Ты сидишь и я замечаю украдкой, сколь пристален твой взгляд – ты бдительна и молчалива, как и подобает смертельно больным. Поверх книги ты бросаешь на нас свои близорукие, полупрозрачные взоры и я понятия не имею, видишь-ли ты вообще хоть что-то. Так прошёл обед, ужин, а мы всё сидели во внутреннем дворе, наблюдая, как сирень заката выявляет новые грани той страстной музыки, которая приходит обычно, когда гаснет зрение. Говорят, страсть всегда приходит напоследок, как будто пытаясь восполнить собою то многое, чего недостало. Мы слепнем вместе с тобой, холодные руки октября уносят фиалковое платье прочь – вслед бесчисленным чёрным силуэтам, безутешными в своих воплях эскадрильями прокладывающими новые дороги, стелющими твои пути. Подали чай – он чуть холоднее, чем нужно и очень не хватает молока, но всё равно очень вкусно.





Мы засыпаем, убаюканные перелётными трелями твоих аллитераций, тихие жертвы твоей заботы, тайные исполнители твоих заповедей.
К радости – ты больна смертельно, и кому как не нам знать, как страшно уходить навсегда; и слова твои чуть более шумны, чем осмысленны, чуть более ярки, чем изящны: мы простим тебе эту предсмертную чрезмерность. Ведь если навсегда – чем будет твой путь, о златовласая принцесса, невеста небесного жениха, София, – чем будет твоя любовь, как не проторенной дорогой сквозь эти белые стены и лунный отблеск дверных замков, чем, если не узкой тропой, преодолевшей их – и саму смерть, и жизнь, тропой, которой мы воспоследуем, хранимые самым святым, тем, что никогда больше не отнять у нас – нашей памятью, что живее любых чувств, крепче любых доказательств? И мы засыпаем под сенью твоих морозных век – в остывающих объятиях, и каждая тень, под которую я успел заглянуть в поисках ответов, каждый отсвет твоего богатого существа, что ты успела нам подарить – он наш и бессмертен, наш потому, что каждое слово твоё измеримо твоей смертью.

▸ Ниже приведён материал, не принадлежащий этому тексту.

-- ==== Sys2Proof/Tests/Slice0.lean ====
section
/-! SUPPORT. Tests from the spec's own examples, and a concrete state for the hypotheses of every statement. -/

namespace Sys2Proof.Tests

open Sys2Proof.Machine

set_option Elab.async false

/-! ## Small states -/

/-- The state that an outcome answers. -/
def after (o : Host.Outcome State Fault Refusal) : State :=
  match o with
  | .next t => t
  | .fault _ | .refused _ => State.reset

/-- The outcome is a next state. -/
def goesOn (o : Host.Outcome State Fault Refusal) : Bool :=
  match o with
  | .next _ => true
  | .fault _ | .refused _ => false

theorem next_of_goesOn {o : Host.Outcome State Fault Refusal} (h : goesOn o = true) : ∃ t, o = .next t := by
  cases o with
  | next t => exact ⟨t, rfl⟩
  | fault r => cases r
  | refused r => cases h

/-- The part released from reset with every port enabled and every heartbeat pin low. -/
def running : State := after (exec (.resetRelease 0 0b1111) State.reset)

/-- A lease of port `p` on `lines`, with term 1000, in the given phase. -/
def lease (p : Port) (lines : LineSet) (level : Fin 4) (phase : Phase) : Lease :=
  { holder := p, tag := 0x5A, lines := lines, level := level, yieldable := false, term := 1000,
    waitLimit := none, source := none, cap := none, flags := {}, phase := phase }

/-- What a lease holds, with this expiry and no renewal. -/
def held (expiry : Word) : Holding := { expiry := expiry, count := 0, warned := false }

/-- The slot at generation `gen` given a lease: a holder's lines are bound, a waiter goes to the tail. -/
def put (s : State) (i : Fin 16) (gen : Byte) (l : Lease) : State :=
  let t := s.updSlot i fun _ => { gen := gen, lease := some l }
  if l.isWaiting then t.setQueue (t.queue ++ [i]) else if l.isEnded then t else t.bindLines i l.lines

/-- ATTN_x of every port as R141 gives it. -/
def attended (s : State) : State := s.mapPorts fun p x => { x with attn := s.attnLevel p }

/-- Port `p`'s buffer PENDING with a request. -/
def asks (s : State) (p : Port) (r : Request) : State := s.updPort p fun x => { x with buffer := .pending r }

/-- The clock in REFERENCE at a count. -/
def atCount (s : State) (n : Word) : State :=
  s.updClock fun c => { c with state := .reference, present := true, count := n, tick := some TickProgress.reference }

/-- The data of the answer in port `p`'s buffer, status first. -/
def answer (s : State) (p : Port) : Option (Status × List Byte) :=
  match (s.port p).buffer with
  | .ready r => some (r.status, r.data)
  | .empty | .pending _ => none

/-- A board with a lease in every state: slot 0 (B) YIELDING on L0, called on by slot 1 (A) WAITING; slot 2
(C) ACTIVE on L1 and L2 with a pulse on L1; slot 3 (D) ENDED, with L3 in QUARANTINE. -/
def board : State :=
  let s := atCount running 20000
  let s := put s 0 0 { lease .B 0x0001 0 (.yielding (held 20900) 20100) with
    yieldable := true, flags := { yield := true } }
  let s := put s 1 7 { lease .A 0x0001 2 (.waiting (some 20030)) with waitLimit := some 50 }
  let s := put s 2 0 { lease .C 0x0006 1 (.active (held 20500)) with source := some 1, cap := some 3 }
  let s := put s 3 9 { lease .D 0x0008 1 (.ended 2 .expired) with flags := { ended := true } }
  let s := s.mapLines fun l x =>
    if l = 3 then { x with occ := .quarantine 20010, qlen := 16, fault := .high, current := .high }
    else if l = 1 then { x with
      occ := .bound 2 (.pulse { activeHigh := true, delay := 2, onTime := 1, period := 3, origin := 19996, k := some 4 })
      current := .low }
    else x
  attended s

theorem board_lawful : Lawful board where
  binding := by decide +kernel
  queue := by decide +kernel
  self := by decide +kernel
  quota := by intro p; cases p <;> decide +kernel
  flags := by decide +kernel
  drive := by decide +kernel
  attention := by intro p; cases p <;> decide +kernel
  detached := by intro p; cases p <;> decide +kernel
  privilege := by
    refine ⟨?_, by decide +kernel⟩
    intro p; cases p <;> decide +kernel
  yields := by decide +kernel
  grants := by decide +kernel
  clock := by decide +kernel
  heartbeat := by decide +kernel
  range := by
    refine ⟨by decide +kernel, ?_⟩
    intro p; cases p <;> decide +kernel
  deadline := by decide +kernel
  pulse := by decide +kernel
  reset := by intro h; exact absurd h (by decide +kernel)
  settings := by intro h; exact absurd h (by decide +kernel)

/-- A command of the part run on a state. -/
def run (c : Instr) (s : State) : State := after (exec c s)

/-- A request in a buffer changes none of the laws that the statements about requests assume. -/
theorem asks_laws (s : State) (p : Port) (r : Request)
    (h : BindingLaw s ∧ QueueLaw s ∧ YieldLaw s ∧ AttentionLaw s) :
    BindingLaw (asks s p r) ∧ QueueLaw (asks s p r) ∧ YieldLaw (asks s p r) ∧ AttentionLaw (asks s p r) := by
  refine ⟨h.1, h.2.1, h.2.2.1, fun q => ?_⟩
  have hq := h.2.2.2 q
  simp only [asks, State.attnLevel, State.attached, State.unmaskedPending, State.port_updPort,
    State.inReset_updPort, State.slot_updPort] at hq ⊢
  by_cases hp : q = p <;> simp_all

/-- The arguments of an ACQUIRE that wants no option. -/
def args (mode : Byte) (lines : LineSet) (level : Byte) (term : Ticks) : AcquireArgs :=
  { mode := mode, lines := lines, level := level, options := 0, term := term, tag := 0x5A, waitLimit := 0,
    source := 0, cap := 0 }

/-! ## Well-formed commands -/

theorem test_wellFormed_claim : Instr.wellFormed (.renewalClaim 3) = true
    ∧ Instr.wellFormed (.renewalClaim 4) = false := by decide
theorem test_wellFormed_expiry : Instr.wellFormed (.expiry 15) = true
    ∧ Instr.wellFormed (.expiry 16) = false := by decide
theorem test_wellFormed_waitDeadline : Instr.wellFormed (.waitDeadline 15) = true
    ∧ Instr.wellFormed (.waitDeadline 16) = false := by decide
theorem test_wellFormed_yieldDeadline : Instr.wellFormed (.yieldDeadline 15) = true
    ∧ Instr.wellFormed (.yieldDeadline 16) = false := by decide
theorem test_wellFormed_warningEvent : Instr.wellFormed (.warningEvent 15) = true
    ∧ Instr.wellFormed (.warningEvent 16) = false := by decide
theorem test_wellFormed_quarantineDeadline : Instr.wellFormed (.quarantineDeadline 15) = true
    ∧ Instr.wellFormed (.quarantineDeadline 16) = false := by decide

/-- The table gives no row any bits, so no word spells a command. -/
theorem test_no_word_spells_a_command : decodeTableWord 8 0x16 = none := by decide

/-! ## The step, the queue of commands and what the part does by itself -/

/-- For `StepRunsFrontCommand`, and for every statement that a step keeps a law: a lawful board with a
command at the front, which the step takes. -/
def boardStep (c : Instr) : State := { board with pending := [c, .list] }

theorem witness_StepRunsFrontCommand : (boardStep (.tick 2)).pending = .tick 2 :: [.list] := rfl

/-- The laws say nothing of the commands that wait. -/
theorem lawful_withPending (s : State) (h : Lawful s) (q : List Instr) : Lawful { s with pending := q } :=
  { h with }

theorem boardStep_lawful (c : Instr) : Lawful (boardStep c) := lawful_withPending board board_lawful _

theorem witness_EveryCommandIsTaken :
    (board.inReset = false ∧ (run .deviceReset board).inReset = true)
      ∧ State.reset.inReset = true ∧ (run (.resetRelease 0 0b1111) State.reset).inReset = false := by
  decide +kernel

/-- For the laws: a TICK, the end of a lease, a grant and a device reset from the lawful board. -/
theorem witness_laws_kept : ∀ c ∈ [Instr.tick 2, .expiry 0, .softReset, .deviceReset],
    Lawful (boardStep c) ∧ ∃ t, step (boardStep c) = .next t := by
  intro c hc
  refine ⟨boardStep_lawful c, ?_⟩
  fin_cases hc <;> exact next_of_goesOn (by decide +kernel)

/-- For `AttentionLawKept`, `DetachedPortLawKept` and `ClockBlockLawKept`: the part held in reset. -/
theorem witness_ResetLaw : State.reset.inReset = true ∧ ResetLaw State.reset ∧ ResetSettingsLaw State.reset
    ∧ ∃ t, step State.reset = .next t := by
  refine ⟨rfl, fun _ => ⟨by decide +kernel, rfl, by decide +kernel, rfl, rfl, ?_⟩,
    fun _ => ⟨?_, by decide +kernel⟩, _, rfl⟩ <;> intro p <;> cases p <;> decide +kernel

/-- For `IdlePartActsByItself`: events stand open (the yield deadline of slot 0 at 20100); none stands open;
the part is in reset. -/
theorem witness_IdlePartActsByItself :
    ((atCount board 20100).pending = [] ∧ (atCount board 20100).openEvents = [.yieldDeadline 0])
      ∧ (running.pending = [] ∧ running.openEvents = [] ∧ running.inReset = false)
      ∧ State.reset.pending = [] ∧ State.reset.inReset = true := by
  decide +kernel

/-- For `LocalTickTakesThousandPeriods`: the part as the release leaves it, in START with a local tick begun. -/
theorem witness_LocalTickTakesThousandPeriods :
    (running.inReset = false ∧ running.pending = [] ∧ running.openEvents = []
        ∧ ([Port.A, .B, .C, .D].all fun q => (running.port q).gap.isNone) = true)
      ∧ running.clock.present = false ∧ running.clock.silence ≤ 256 ∧ running.clock.state = .start
      ∧ running.clock.tick = some { counted := 0, length := 1000 } := by
  decide +kernel

/-- R122: the silence count stays at 256; R118: the local tick counts the period. -/
theorem test_idle_period_counts :
    (after (step (running.updClock fun c => { c with silence := 256 }))).clock.silence = 256
      ∧ (after (step running)).clock.tick = some { counted := 1, length := 1000 } := by
  decide +kernel

/-- For `LeaseClockAdvancesByTicks`: a tick that can be made, with the clock about to return to 0; and a clock
frozen under FREEZE, where none can. -/
theorem witness_LeaseClockAdvancesByTicks :
    let s := atCount running 0xFFFFFFFF
    let frozen := running.updClock fun c => { c with state := .fallback, policy := .freeze, tick := none }
    (s.inReset = false ∧ s.eventsOpen = false ∧ s.clock.state = .reference ∧ (run (.tick 0) s).clock.count = 0)
      ∧ (frozen.clock.state = .fallback ∧ frozen.clock.policy = .freeze
        ∧ (run (.tick 0) frozen).clock.count = frozen.clock.count)
      ∧ (run .deviceReset s).clock.count = 0 := by
  decide +kernel

/-! ## The scan, the evaluation and the gaps -/

/-- Chapter 2, "two grants in one walk": the table and queue once port A's slot 0 has freed L0, L1 and L2. -/
def walk : State :=
  let s := atCount running 500
  let s := put s 1 0 (lease .B 0x0001 2 (.waiting none))
  let s := put s 2 0 (lease .C 0x0021 2 (.waiting none))
  let s := put s 3 0 (lease .D 0x0006 1 (.waiting none))
  put s 4 0 (lease .B 0x0020 0 (.waiting none))

/-- The example's result: slots 1 and 3 granted, slot 4 held back behind slot 2. -/
theorem test_scan_two_grants_in_one_walk :
    walk.grantScan.queue = [2, 4] ∧ walk.grantScan.activeAt 1 = true ∧ walk.grantScan.activeAt 3 = true
      ∧ (walk.grantScan.line 0).boundSlot = some 1 ∧ (walk.grantScan.line 5).boundSlot = none := by
  decide +kernel

/-- For `ScanGrantsExactly`: slot 1 is granted and slot 4 is not. -/
theorem witness_ScanGrantsExactly : QueueLaw walk ∧ BindingLaw walk
    ∧ (walk.leaseAt 1 = some (lease .B 0x0001 2 (.waiting none)) ∧ walk.orderEligible 1 = true
      ∧ walk.allFree 0x0001 = true)
    ∧ ¬(walk.waitingAt 4 = true ∧ walk.orderEligible 4 = true ∧ walk.allFree (walk.linesAt 4) = true) := by
  decide +kernel

/-- Slot 0 (B, yieldable, level 0) holds L0 under a yield window of 0, and slot 1 (A, level 2) waits for it. -/
def zeroWindow : State :=
  let s := (atCount running 500).updPort .B fun x => { x with window := 0 }
  let s := put s 0 0 { lease .B 0x0001 0 (.active (held 900)) with yieldable := true }
  put s 1 0 (lease .A 0x0001 2 (.waiting none))

/-- For `ZeroWindowPreemptsAtOnce`; and the waiter is granted within the event (R41). -/
theorem witness_ZeroWindowPreemptsAtOnce :
    (0 ∈ (zeroWindow.settle false).2
        ∧ zeroWindow.leaseAt 0 = some { lease .B 0x0001 0 (.active (held 900)) with yieldable := true }
        ∧ (zeroWindow.port .B).window = 0)
      ∧ (zeroWindow.settle false).1.activeAt 1 = true := by
  decide +kernel

/-- Chapter 8, "attention in GAP mode": port C in GAP mode, with GRANTED pending in slot 2 and ATTN_C
asserted. -/
def gapBoard : State :=
  let s := (atCount running 500).updPort .C fun x => { x with mode := .gap, margin := 100 }
  attended (put s 2 7 { lease .C 0x0200 1 (.active (held 600)) with
    flags := { granted := true, warning := false } })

Мы остываем под завёрнутой в белое шерстью одеял, и вместе с нами догорают последние лучины пахнущего твоими жёлтыми, сгоревшими к концу до фиалковой черноты волосами полновесного, благодатного дня. Дня, что пришёл к нам как чудо и нежданный подарок, возможность ещё раз услышать твой голос и узреть багрец твоего чудесного, – о, ты была восхитительна! – платья. "К радости!" – говоришь ты нам, нежная смертница, безнадёжная истина, бессмертная красота, уходящая навсегда – вслед своему пернатому авангарду, уводящая прочь свои полки под рдяными знамёнами, но напоследок показавшая нам путь, усеянный тернием и опавшей листвой: каждому свой. И наутро мы отправимся по нему – сквозь перегородки стен и серебристый блеск дверных запоров, по инею, поросшему там, где шагала ты, чтобы всё то, чему мы научены не погибло, но жило в тебе и тобой, в твоей смерти, преодолевшей саму смерть нашими жизнями – к радости!
К радости, прекрасная рана, неумолчная тишь, меркнущая молодость, уродуемая красота, невинная жертва! К смерти!
К радости! – устало шепчем мы засыпая после вечерней переклички, остывая в канавках, проложенных птичьим щебетом и траекториями невесомых истребительных звеньев, унесших тебя туда, где ещё есть простор той свирепой нежности, которой здесь нет больше места.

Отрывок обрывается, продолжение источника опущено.